Underneath the professional atmosphere, there was a defiant tone to this year’s Game Developers Conference. During the GDCA awards, Larian Studios boss Swen Vincke called out corporate greed for “fucking this whole thing up for so long,” and other developers gathered to have a cathartic scream about the state of the industry. In an interview with PC Gamer, Summerfall Studios co-founder and former Dragon Age lead writer David Gaider expressed similar conviction that something has to give.
“The way the games industry and game devs are heading right now—the type of existence they have—it doesn’t have to be that way,” Gaider said. “There is another way to be.

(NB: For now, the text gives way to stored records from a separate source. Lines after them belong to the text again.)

-- ==== Sys2Proof/Tests/Slice0.lean ====
section
/-! SUPPORT. The tests: words that the checks refuse, decodings written out from the spec's encodings, single steps with the
results of 95_test_vectors, and one witness for each hypothesis of the obligations. Expected values come from spec/. -/

namespace Sys2Proof.Tests

open Sys2Proof Sys2Proof.Machine

/-! ## Helpers -/

/-- The boot state of 70_reset R153 without the font, with the word w at 0x200 (95_test_vectors, conventions). -/
def start (w : Word) : State :=
  { State.reset with pc := 0x200, mem := Memory.writeBytes [] 0x200 [w.extractLsb' 8 8, w.extractLsb' 0 8] }

/-- The state with bytes written from an address on. -/
def poke (a : Nat) (bytes : List Byte) (s : State) : State := s.setMem (s.mem.writeBytes a bytes)

/-- The state with some registers set. -/
def regs (l : List (Reg × Byte)) (s : State) : State := l.foldl (fun s p => s.setV p.1 p.2) s

/-- The state with some pixels flipped. -/
def pixels (l : List (Fin 32 × Fin 64)) (s : State) : State := s.setDisp (l.foldl (fun d p => d.flip p.1 p.2) s.disp)

/-- The state with other parameters. -/
def withParams (f : Params → Params) (s : State) : State := { s with params := f s.params }

/-- The step answers a next state with the property. -/
def nextHas (r : Result) (p : State → Bool) : Bool :=
  match r with
  | .next t => p t
  | .fault _ => false
  | .refused _ => false

/-- The record of a fault at 0x200. -/
def haltedAt200 (f : EngineFault) (w : Word) : Mode := .halted ⟨f, 0x200, some w⟩

/-- The first pixels are true and the second ones false. -/
def shows (t : State) (on off : List (Fin 32 × Fin 64)) : Bool :=
  on.all (fun p => t.disp.pixel p.1 p.2) && off.all (fun p => !t.disp.pixel p.1 p.2)

/-! ## Ill-formed words (30_encoding R73; 95_test_vectors L2.1) -/

/-- family 0, word 0x0000. -/
theorem test_refuses_0000 : wellFormed0 0x0000 = false ∧ wellFormed 0x0000 = false ∧ decodeWord 0x0000 = none := by decide

/-- family 0, other nnn. -/
theorem test_refuses_0123 : wellFormed0 0x0123 = false ∧ wellFormed 0x0123 = false ∧ decodeWord 0x0123 = none := by decide

/-- family 0, near miss. -/
theorem test_refuses_00E1 : wellFormed0 0x00E1 = false ∧ wellFormed 0x00E1 = false ∧ decodeWord 0x00E1 = none := by decide

/-- 5xy0 with n not 0. -/
theorem test_refuses_5121 : wellFormed5 0x5121 = false ∧ wellFormed 0x5121 = false ∧ decodeWord 0x5121 = none := by decide

/-- 8xy8. -/
theorem test_refuses_8128 : wellFormed8 0x8128 = false ∧ wellFormed 0x8128 = false ∧ decodeWord 0x8128 = none := by decide

/-- 8xyF. -/
theorem test_refuses_812F : wellFormed8 0x812F = false ∧ wellFormed 0x812F = false ∧ decodeWord 0x812F = none := by decide

/-- 9xy0 with n not 0. -/
theorem test_refuses_9121 : wellFormed9 0x9121 = false ∧ wellFormed 0x9121 = false ∧ decodeWord 0x9121 = none := by decide

/-- Ex9F. -/
theorem test_refuses_E19F : wellFormedE 0xE19F = false ∧ wellFormed 0xE19F = false ∧ decodeWord 0xE19F = none := by decide

/-- FxFF. -/
theorem test_refuses_F0FF : wellFormedF 0xF0FF = false ∧ wellFormed 0xF0FF = false ∧ decodeWord 0xF0FF = none := by decide

/-- Two bytes with no instruction and too few bytes are refused by name. -/
theorem test_decode_errors :
    decode [0x51, 0x21] = .error (.invalidInstruction 0x5121) ∧ decode [0x51] = .error .truncated := by decide

/-! ## Decoding: words written out bit by bit from 30_encoding R71, one for each constructor -/

theorem test_decode_cls : decodeWord 0b0000_0000_1110_0000 = some .cls := by decide
theorem test_decode_ret : decodeWord 0b0000_0000_1110_1110 = some .ret := by decide
theorem test_decode_jp : decodeWord 0b0001_1010_1011_1100 = some (.jp 0xABC) := by decide
theorem test_decode_call : decodeWord 0b0010_0011_0000_0001 = some (.call 0x301) := by decide
theorem test_decode_seImm : decodeWord 0b0011_0011_0001_0010 = some (.seImm 3 0x12) := by decide
theorem test_decode_sneImm : decodeWord 0b0100_0100_1111_0001 = some (.sneImm 4 0xF1) := by decide
theorem test_decode_seReg : decodeWord 0b0101_0001_0010_0000 = some (.seReg 1 2) := by decide
theorem test_decode_ldImm : decodeWord 0b0110_1010_1111_1110 = some (.ldImm 10 0xFE) := by decide
theorem test_decode_addImm : decodeWord 0b0111_1111_0000_0001 = some (.addImm 15 0x01) := by decide
theorem test_decode_ldReg : decodeWord 0b1000_1010_1011_0000 = some (.ldReg 10 11) := by decide
theorem test_decode_or : decodeWord 0b1000_0001_0010_0001 = some (.or 1 2) := by decide
theorem test_decode_and : decodeWord 0b1000_0001_0010_0010 = some (.and 1 2) := by decide
theorem test_decode_xor : decodeWord 0b1000_0001_0010_0011 = some (.xor 1 2) := by decide
theorem test_decode_addReg : decodeWord 0b1000_0001_0010_0100 = some (.addReg 1 2) := by decide
theorem test_decode_sub : decodeWord 0b1000_0001_0010_0101 = some (.sub 1 2) := by decide
theorem test_decode_shr : decodeWord 0b1000_0001_0010_0110 = some (.shr 1 2) := by decide
theorem test_decode_subn : decodeWord 0b1000_0001_0010_0111 = some (.subn 1 2) := by decide
theorem test_decode_shl : decodeWord 0b1000_0001_0010_1110 = some (.shl 1 2) := by decide
theorem test_decode_sneReg : decodeWord 0b1001_0001_0010_0000 = some (.sneReg 1 2) := by decide
theorem test_decode_ldI : decodeWord 0b1010_0011_0000_0001 = some (.ldI 0x301) := by decide
theorem test_decode_jpV0 : decodeWord 0b1011_0011_0001_0010 = some (.jpV0 0x312) := by decide
theorem test_decode_rnd : decodeWord 0b1100_0011_0000_1111 = some (.rnd 3 0x0F) := by decide
theorem test_decode_drw : decodeWord 0b1101_0001_0010_0111 = some (.drw 1 2 7) := by decide
theorem test_decode_skp : decodeWord 0b1110_0001_1001_1110 = some (.skp 1) := by decide
theorem test_decode_sknp : decodeWord 0b1110_0001_1010_0001 = some (.sknp 1) := by decide
theorem test_decode_ldVDt : decodeWord 0b1111_0011_0000_0111 = some (.ldVDt 3) := by decide
theorem test_decode_ldVK : decodeWord 0b1111_0010_0000_1010 = some (.ldVK 2) := by decide
theorem test_decode_ldDtV : decodeWord 0b1111_0001_0001_0101 = some (.ldDtV 1) := by decide
theorem test_decode_ldStV : decodeWord 0b1111_0010_0001_1000 = some (.ldStV 2) := by decide
theorem test_decode_ldIV : decodeWord 0b1111_0100_0001_1110 = some (.ldIV 4) := by decide
theorem test_decode_ldF : decodeWord 0b1111_0000_0010_1001 = some (.ldF 0) := by decide
theorem test_decode_ldB : decodeWord 0b1111_1010_0011_0011 = some (.ldB 10) := by decide
theorem test_decode_ldMemV : decodeWord 0b1111_0010_0101_0101 = some (.ldMemV 2) := by decide
theorem test_decode_ldVMem : decodeWord 0b1111_0001_0110_0101 = some (.ldVMem 1) := by decide

/-- The numbering of the opcode table: a byte pair is the big-endian word, and more bits are refused. -/
theorem test_decodeTableWord : decodeTableWord 16 0x8AB4 = some (.addReg 10 11) ∧ decodeTableWord 16 0x8128 = none := by
  decide

/-- The placed instruction is the one that the first step after reset runs. -/
theorem test_withFetchWord : nextHas (step (State.reset.withFetchWord 16 0x6005)) (fun t => t.getV 0 == 5) = true := by
  decide

/-! ## One step for each instruction (95_test_vectors L2) -/

/-- L2.2, CLS on two set pixels. -/
theorem test_cls : nextHas (step (pixels [(0, 0), (31, 63)] (start 0x00E0))) (fun t =>
    shows t [] [(0, 0), (31, 63)] && t.pc == 0x202) = true := by decide

/-- L2.2, RET takes the last entry. -/
theorem test_ret : nextHas (step ((fun s => s.setStack [0x302, 0x40A]) (start 0x00EE))) (fun t =>
    t.stack == [0x302] && t.pc == 0x40A) = true := by decide

/-- L2.2, RET on an empty stack. -/
theorem test_ret_underflow : nextHas (step (start 0x00EE)) (fun t =>
    t.mode == haltedAt200 .stackUnderflow 0x00EE && t.pc == 0x200) = true := by decide

/-- L2.2, JP 0xABC. -/
theorem test_jp : nextHas (step (start 0x1ABC)) (fun t =>
    t.pc == 0xABC) = true := by decide

/-- L2.2, CALL with 15 entries. -/
theorem test_call : nextHas (step ((fun s => s.setStack (List.replicate 15 0x202)) (start 0x2300))) (fun t =>
    t.stack == List.replicate 16 0x202 && t.pc == 0x300) = true := by decide

/-- L2.2, CALL with 16 entries. -/
theorem test_call_overflow : nextHas (step ((fun s => s.setStack (List.replicate 16 0x202)) (start 0x2300))) (fun t =>
    t.mode == haltedAt200 .stackOverflow 0x2300 && t.stack == List.replicate 16 0x202) = true := by decide

/-- L2.2, JP V0 to the largest target. -/
theorem test_jpV0 : nextHas (step (regs [(0, 0xFF)] (start 0xBFFF))) (fun t =>
    t.pc == 0x10FE) = true := by decide

/-- L2.2, JP V0 under QUIRK_JUMP_USES_VX. -/
theorem test_jpV0_quirk : nextHas (step (withParams (fun p => { p with jumpUsesVx := true }) (regs [(0, 0x01), (3, 0x04)] (start 0xB312)))) (fun t =>
    t.pc == 0x316) = true := by decide

/-- L2.3, SE V3, 0x12 on a match. -/
theorem test_seImm : nextHas (step (regs [(3, 0x12)] (start 0x3312))) (fun t =>
    t.pc == 0x204) = true := by decide

/-- L2.3, SE V3, 0x12 on no match. -/
theorem test_seImm_differs : nextHas (step (regs [(3, 0x13)] (start 0x3312))) (fun t =>
    t.pc == 0x202) = true := by decide

/-- L2.3, SNE V3, 0x12 on a match. -/
theorem test_sneImm : nextHas (step (regs [(3, 0x12)] (start 0x4312))) (fun t =>
    t.pc == 0x202) = true := by decide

I just want to see them all finally get unionized and get treated fairly.
“There’s this fear that exists—if we don’t have everybody working overtime and we don’t make AAA games that have $200 million budgets and the focus is on photorealistic graphics and 1,000-hour playtimes—we need to pack all that in and work everyone to death making it and that’s the only way to make games.

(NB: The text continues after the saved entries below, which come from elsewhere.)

-- ==== Sys2Proof/Laws/State.lean ====
section
/-! SUPPORT. One lemma per field per update of the state, each true by unfolding, so that no proof unfolds a record. The state is
taken apart first, so that simp carries them as rewriting steps: a step checked by unfolding would compare the computed lanes with
the old ones by evaluation, which is very slow. -/

namespace Sys2Proof.Machine

@[simp] theorem setLanes_h1 (p : Word × Word) (s : State) : (setLanes p s).h1 = p.1 := by cases s; rfl
@[simp] theorem setLanes_h2 (p : Word × Word) (s : State) : (setLanes p s).h2 = p.2 := by cases s; rfl
@[simp] theorem setLanes_length (p : Word × Word) (s : State) : (setLanes p s).length = s.length := by cases s; rfl
@[simp] theorem setLanes_seed (p : Word × Word) (s : State) : (setLanes p s).seed = s.seed := by cases s; rfl
@[simp] theorem setLanes_mlen (p : Word × Word) (s : State) : (setLanes p s).mlen = s.mlen := by cases s; rfl
@[simp] theorem setLanes_ph (p : Word × Word) (s : State) : (setLanes p s).ph = s.ph := by cases s; rfl
@[simp] theorem setLanes_flt (p : Word × Word) (s : State) : (setLanes p s).flt = s.flt := by cases s; rfl
@[simp] theorem setLanes_fcause (p : Word × Word) (s : State) : (setLanes p s).fcause = s.fcause := by cases s; rfl
@[simp] theorem setLanes_digest (p : Word × Word) (s : State) : (setLanes p s).digest = s.digest := by cases s; rfl
@[simp] theorem setLanes_rst (p : Word × Word) (s : State) : (setLanes p s).rst = s.rst := by cases s; rfl
@[simp] theorem setLanes_start (p : Word × Word) (s : State) : (setLanes p s).start = s.start := by cases s; rfl
@[simp] theorem setLanes_seedPresent (p : Word × Word) (s : State) :
    (setLanes p s).seedPresent = s.seedPresent := by cases s; rfl
@[simp] theorem setLanes_seedIn (p : Word × Word) (s : State) : (setLanes p s).seedIn = s.seedIn := by cases s; rfl
@[simp] theorem setLanes_msgLen (p : Word × Word) (s : State) : (setLanes p s).msgLen = s.msgLen := by cases s; rfl
@[simp] theorem setLanes_msg (p : Word × Word) (s : State) : (setLanes p s).msg = s.msg := by cases s; rfl
@[simp] theorem setLanes_drive (p : Word × Word) (s : State) : (setLanes p s).drive = s.drive := by cases s; rfl
@[simp] theorem setLanes_cfg (p : Word × Word) (s : State) : (setLanes p s).cfg = s.cfg := by cases s; rfl

@[simp] theorem setLength_h1 (n : Word) (s : State) : (setLength n s).h1 = s.h1 := by cases s; rfl
@[simp] theorem setLength_h2 (n : Word) (s : State) : (setLength n s).h2 = s.h2 := by cases s; rfl
@[simp] theorem setLength_length (n : Word) (s : State) : (setLength n s).length = n := by cases s; rfl
@[simp] theorem setLength_seed (n : Word) (s : State) : (setLength n s).seed = s.seed := by cases s; rfl
@[simp] theorem setLength_mlen (n : Word) (s : State) : (setLength n s).mlen = s.mlen := by cases s; rfl
@[simp] theorem setLength_ph (n : Word) (s : State) : (setLength n s).ph = s.ph := by cases s; rfl
@[simp] theorem setLength_flt (n : Word) (s : State) : (setLength n s).flt = s.flt := by cases s; rfl
@[simp] theorem setLength_fcause (n : Word) (s : State) : (setLength n s).fcause = s.fcause := by cases s; rfl
@[simp] theorem setLength_digest (n : Word) (s : State) : (setLength n s).digest = s.digest := by cases s; rfl
@[simp] theorem setLength_rst (n : Word) (s : State) : (setLength n s).rst = s.rst := by cases s; rfl
@[simp] theorem setLength_start (n : Word) (s : State) : (setLength n s).start = s.start := by cases s; rfl
@[simp] theorem setLength_seedPresent (n : Word) (s : State) :
    (setLength n s).seedPresent = s.seedPresent := by cases s; rfl
@[simp] theorem setLength_seedIn (n : Word) (s : State) : (setLength n s).seedIn = s.seedIn := by cases s; rfl
@[simp] theorem setLength_msgLen (n : Word) (s : State) : (setLength n s).msgLen = s.msgLen := by cases s; rfl
@[simp] theorem setLength_msg (n : Word) (s : State) : (setLength n s).msg = s.msg := by cases s; rfl
@[simp] theorem setLength_drive (n : Word) (s : State) : (setLength n s).drive = s.drive := by cases s; rfl
@[simp] theorem setLength_cfg (n : Word) (s : State) : (setLength n s).cfg = s.cfg := by cases s; rfl

@[simp] theorem setPhase_h1 (p : Phase) (s : State) : (setPhase p s).h1 = s.h1 := by cases s; rfl
@[simp] theorem setPhase_h2 (p : Phase) (s : State) : (setPhase p s).h2 = s.h2 := by cases s; rfl
@[simp] theorem setPhase_length (p : Phase) (s : State) : (setPhase p s).length = s.length := by cases s; rfl
@[simp] theorem setPhase_seed (p : Phase) (s : State) : (setPhase p s).seed = s.seed := by cases s; rfl
@[simp] theorem setPhase_mlen (p : Phase) (s : State) : (setPhase p s).mlen = s.mlen := by cases s; rfl
@[simp] theorem setPhase_ph (p : Phase) (s : State) : (setPhase p s).ph = p := by cases s; rfl
@[simp] theorem setPhase_flt (p : Phase) (s : State) : (setPhase p s).flt = s.flt := by cases s; rfl
@[simp] theorem setPhase_fcause (p : Phase) (s : State) : (setPhase p s).fcause = s.fcause := by cases s; rfl
@[simp] theorem setPhase_digest (p : Phase) (s : State) : (setPhase p s).digest = s.digest := by cases s; rfl
@[simp] theorem setPhase_rst (p : Phase) (s : State) : (setPhase p s).rst = s.rst := by cases s; rfl
@[simp] theorem setPhase_start (p : Phase) (s : State) : (setPhase p s).start = s.start := by cases s; rfl
@[simp] theorem setPhase_seedPresent (p : Phase) (s : State) :
    (setPhase p s).seedPresent = s.seedPresent := by cases s; rfl
@[simp] theorem setPhase_seedIn (p : Phase) (s : State) : (setPhase p s).seedIn = s.seedIn := by cases s; rfl
@[simp] theorem setPhase_msgLen (p : Phase) (s : State) : (setPhase p s).msgLen = s.msgLen := by cases s; rfl
@[simp] theorem setPhase_msg (p : Phase) (s : State) : (setPhase p s).msg = s.msg := by cases s; rfl
@[simp] theorem setPhase_drive (p : Phase) (s : State) : (setPhase p s).drive = s.drive := by cases s; rfl
@[simp] theorem setPhase_cfg (p : Phase) (s : State) : (setPhase p s).cfg = s.cfg := by cases s; rfl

“If that’s true then maybe the industry deserves to die. If that’s true. The thing is that I just don’t think it’s true.”
In past years, conversations about crunch at large studios were central to dissatisfaction with the state of the industry, followed by developers from some studios making efforts to unionize. Now, the beginning of this year has been characterized by relentless layoffs. Gaider is one of multiple heads of independent studios who has spoken with PC Gamer this week about the state of the games industry. Dwarf Fortress co-creator Tarn Adams blasted execs behind layoffs as “greedy, greedy people.”
“We’re working four days a week right now at Summerfall,” Gaider told me, explaining his hopes for a change in the status quo. “You just have to make a schedule that is realistic, that actually doesn’t lie to the people that you’re reporting to above or to your own team. You work with the time you have; you make a game that makes the most out of the time you have and then the result is that you have employees who love what they do and don’t feel like they’re just a resource to be tapped.”
The strategy seems to have worked for Summerfall’s first project, a musical take on RPGs called Stray Gods. Despite getting steamrolled a bit by the release of Baldur’s Gate 3, even after moving its launch date to avoid that fate, the more visual novel approach to a character driven RPG is one we called “a genuinely thrilling, occasionally heartbreaking tale that shines a new light on well-known Greek gods” in our Stray Gods review. Summerfall Studios has not announced what it will be working on next.